(Material supplied)

-- ==== Sys2Proof/Machine/Step.lean ====
section
/-! DEFINITION. One step: `cycle()` (40_cycle.md R120 to R123). -/

namespace Sys2Proof.Machine

/-- `cycle()`: a halted core has no step and answers the recorded error again (40_cycle.md R120, 60_exceptions.md R286);
a running one fetches, decodes and executes one instruction, and a fetch or decode error is the fatal-error entry. -/
def step (s : State) : Host.Outcome State Fault Refusal :=
  match s.halt with
  | .halted e => .fault e
  | .running =>
    match fetchInstr s with
    | .error e => raise e s
    | .ok i => exec i s

/-- The state whose next step runs the instruction with these bits: its two bytes at PC, nothing else changed from a
running state whose PC has room for a word (log 17 says how programs come to run). -/
def State.withFetchWord (s : State) (nbits w : Nat) : State := placeAtFetch s (tableBytes nbits w)

end Sys2Proof.Machine
end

(End Material supplied)

Restate all of the data above. Match it word for word.

-- ==== Sys2Proof/Machine/Step.lean ====
section
/-! DEFINITION. One step: `cycle()` (40_cycle.md R120 to R123). -/

namespace Sys2Proof.Machine

/-- `cycle()`: a halted core has no step and answers the recorded error again (40_cycle.md R120, 60_exceptions.md R286);
a running one fetches, decodes and executes one instruction, and a fetch or decode error is the fatal-error entry. -/
def step (s : State) : Host.Outcome State Fault Refusal :=
  match s.halt with
  | .halted e => .fault e
  | .running =>
    match fetchInstr s with
    | .error e => raise e s
    | .ok i => exec i s

/-- The state whose next step runs the instruction with these bits: its two bytes at PC, nothing else changed from a
running state whose PC has room for a word (log 17 says how programs come to run). -/
def State.withFetchWord (s : State) (nbits w : Nat) : State := placeAtFetch s (tableBytes nbits w)

end Sys2Proof.Machine
end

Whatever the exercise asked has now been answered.